The monk had hardly finished his doleful story, when there was a pattering
of heavy feet, a noise of men shouting and laughing outside, and a voice,
above all, calling for the monk by name, which made that good man crouch
behind the curtain of Lady Godiva's bed. The next moment the door of the
bower was thrown violently open, and in walked, or rather reeled, a noble
lad eighteen years old. His face was of extraordinary beauty, save that
the lower jaw was too long and heavy, and that his eyes wore a strange and
almost sinister expression, from the fact that the one of them was gray
and the other blue. He was short, but of immense breadth of chest and
strength of limb; while his delicate hands and feet and long locks of
golden hair marked him of most noble, and even, as he really was, of
ancient royal race. He was dressed in a gaudy costume, resembling on the
whole that of a Highland chieftain. His knees, wrists, and throat were
tattoed in bright blue patterns; and he carried sword and dagger, a gold
ring round his neck, and gold rings on his wrists. He was a lad to have
gladdened the eyes of any mother: but there was no gladness in the Lady
Godiva's eyes as she received him; nor had there been for many a year. She
looked on him with sternness,--with all but horror; and he, his face
flushed with wine, which he had tossed off as he passed through the hall
to steady his nerves for the coming storm, looked at her with smiling
defiance, the result of long estrangement between mother and son.

"Well, my lady," said he, ere she could speak, "I heard that this good
fellow was here, and came home as fast as I could, to see that he told you
as few lies as possible."

"He has told me," said she, "that you have robbed the Church of God."

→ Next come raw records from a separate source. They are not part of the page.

/-! ### Hart.clearRepeat -/

@[simp] theorem Hart.clearRepeat_hid (h : Hart) :
    (h.clearRepeat).hid = h.hid := by unfold Hart.clearRepeat; split <;> rfl
@[simp] theorem Hart.clearRepeat_slot (h : Hart) :
    (h.clearRepeat).slot = h.slot := by unfold Hart.clearRepeat; split <;> rfl
@[simp] theorem Hart.clearRepeat_idx (h : Hart) :
    (h.clearRepeat).idx = h.idx := by unfold Hart.clearRepeat; split <;> rfl
@[simp] theorem Hart.clearRepeat_pc (h : Hart) :
    (h.clearRepeat).pc = h.pc := by unfold Hart.clearRepeat; split <;> rfl
@[simp] theorem Hart.clearRepeat_priv (h : Hart) :
    (h.clearRepeat).priv = h.priv := by unfold Hart.clearRepeat; split <;> rfl
@[simp] theorem Hart.clearRepeat_run (h : Hart) :
    (h.clearRepeat).run = h.run := by unfold Hart.clearRepeat; split <;> rfl
@[simp] theorem Hart.clearRepeat_x (h : Hart) :
    (h.clearRepeat).x = h.x := by unfold Hart.clearRepeat; split <;> rfl
@[simp] theorem Hart.clearRepeat_ap (h : Hart) :
    (h.clearRepeat).ap = h.ap := by unfold Hart.clearRepeat; split <;> rfl
@[simp] theorem Hart.clearRepeat_k (h : Hart) :
    (h.clearRepeat).k = h.k := by unfold Hart.clearRepeat; split <;> rfl
@[simp] theorem Hart.clearRepeat_km (h : Hart) :
    (h.clearRepeat).km = h.km := by unfold Hart.clearRepeat; split <;> rfl
@[simp] theorem Hart.clearRepeat_vl (h : Hart) :
    (h.clearRepeat).vl = h.vl := by unfold Hart.clearRepeat; split <;> rfl
@[simp] theorem Hart.clearRepeat_rc (h : Hart) :
    (h.clearRepeat).rc = h.rc := by unfold Hart.clearRepeat; split <;> rfl
@[simp] theorem Hart.clearRepeat_swi (h : Hart) :
    (h.clearRepeat).swi = h.swi := by unfold Hart.clearRepeat; split <;> rfl
@[simp] theorem Hart.clearRepeat_csr (h : Hart) :
    (h.clearRepeat).csr = if h.getCsr 0xd31 = h.pc ∧ h.getCsr 0xd32 ≠ 0 then h.csr.set 0xd32 0 else h.csr := by unfold Hart.clearRepeat; split <;> rfl
@[simp] theorem Hart.clearRepeat_efc (h : Hart) :
    (h.clearRepeat).efc = h.efc := by unfold Hart.clearRepeat; split <;> rfl
@[simp] theorem Hart.clearRepeat_tefcS (h : Hart) :
    (h.clearRepeat).tefcS = h.tefcS := by unfold Hart.clearRepeat; split <;> rfl
@[simp] theorem Hart.clearRepeat_tefcM (h : Hart) :
    (h.clearRepeat).tefcM = h.tefcM := by unfold Hart.clearRepeat; split <;> rfl
@[simp] theorem Hart.clearRepeat_cl (h : Hart) :
    (h.clearRepeat).cl = h.cl := by unfold Hart.clearRepeat; split <;> rfl
@[simp] theorem Hart.clearRepeat_stair (h : Hart) :
    (h.clearRepeat).stair = h.stair := by unfold Hart.clearRepeat; split <;> rfl
@[simp] theorem Hart.clearRepeat_share (h : Hart) :
    (h.clearRepeat).share = h.share := by unfold Hart.clearRepeat; split <;> rfl
@[simp] theorem Hart.clearRepeat_bh (h : Hart) :
    (h.clearRepeat).bh = h.bh := by unfold Hart.clearRepeat; split <;> rfl
@[simp] theorem Hart.clearRepeat_origin (h : Hart) :
    (h.clearRepeat).origin = h.origin := by unfold Hart.clearRepeat; split <;> rfl
@[simp] theorem Hart.clearRepeat_plane (h : Hart) :
    (h.clearRepeat).plane = h.plane := by unfold Hart.clearRepeat; split <;> rfl
@[simp] theorem Hart.clearRepeat_plates (h : Hart) :
    (h.clearRepeat).plates = h.plates := by unfold Hart.clearRepeat; split <;> rfl
@[simp] theorem Hart.clearRepeat_streams (h : Hart) :
    (h.clearRepeat).streams = h.streams := by unfold Hart.clearRepeat; split <;> rfl
@[simp] theorem Hart.clearRepeat_windows (h : Hart) :
    (h.clearRepeat).windows = h.windows := by unfold Hart.clearRepeat; split <;> rfl
@[simp] theorem Hart.clearRepeat_wver (h : Hart) :
    (h.clearRepeat).wver = h.wver := by unfold Hart.clearRepeat; split <;> rfl
@[simp] theorem Hart.clearRepeat_pending (h : Hart) :
    (h.clearRepeat).pending = h.pending := by unfold Hart.clearRepeat; split <;> rfl
@[simp] theorem Hart.clearRepeat_late (h : Hart) :
    (h.clearRepeat).late = h.late := by unfold Hart.clearRepeat; split <;> rfl
@[simp] theorem Hart.clearRepeat_landed (h : Hart) :
    (h.clearRepeat).landed = h.landed := by unfold Hart.clearRepeat; split <;> rfl
@[simp] theorem Hart.clearRepeat_landedFlags (h : Hart) :
    (h.clearRepeat).landedFlags = h.landedFlags := by unfold Hart.clearRepeat; split <;> rfl
@[simp] theorem Hart.clearRepeat_engineFaults (h : Hart) :
    (h.clearRepeat).engineFaults = h.engineFaults := by unfold Hart.clearRepeat; split <;> rfl
@[simp] theorem Hart.clearRepeat_rptCode (h : Hart) :
    (h.clearRepeat).rptCode = h.rptCode := by unfold Hart.clearRepeat; split <;> rfl
@[simp] theorem Hart.clearRepeat_fetched (h : Hart) :
    (h.clearRepeat).fetched = h.fetched := by unfold Hart.clearRepeat; split <;> rfl
@[simp] theorem Hart.clearRepeat_unit (h : Hart) :
    (h.clearRepeat).unit = h.unit := by unfold Hart.clearRepeat; split <;> rfl
@[simp] theorem Hart.clearRepeat_drain (h : Hart) :
    (h.clearRepeat).drain = h.drain := by unfold Hart.clearRepeat; split <;> rfl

"Robbed him, it may be, an old hoody crow, against whom I have a grudge of
ten years' standing."

"Wretched, wretched boy! What wickedness next? Know you not, that he who
robs the Church robs God himself?"

"And he who harms God's people," put in the monk from behind the chair,
"harms his Maker."

"His Maker?" said the lad, with concentrated bitterness. "It would be a
gay world, if the Maker thereof were in any way like unto you, who call
yourselves his people. Do you remember who told them to set the peat-stack
on fire under me ten years ago? Ah, ha, Sir Monk, you forget that I have
been behind the screen,--that I have been a monk myself, or should have
been one, if my pious lady mother here had had her will of me, as she may
if she likes of that doll there at her knee. Do you forget why I left
Peterborough Abbey, when Winter and I turned all your priest's books
upside down in the choir, and they would have flogged us,--me, the Earl's
son,--me, the Viking's son,--me, the champion, as I will be yet, and make
all lands ring with the fame of my deeds, as they rung with the fame of my
forefathers, before they became the slaves of monks; and how when Winter
and I got hold of the kitchen spits, and up to the top of the peat-stack,
and held you all at bay there, a whole abbeyful of cowards there, against
two seven years' children? It was you bade set the peat-stack alight under
us, and so bring us down; and would have done it, too, had it not been for
my Uncle Brand, the only man that I care for in this wide world. Do you
think I have not owed you a grudge ever since that day, monk? And do you
think I will not pay it? Do you think I would not have burned Peterborough
minster over your head before now, had it not been for Uncle Brand's sake?
See that I do not do it yet. See that when there is another Prior in
Borough you do not find Hereward the Berserker smoking you out some dark
night, as he would smoke a wasps' nest. And I will, by--"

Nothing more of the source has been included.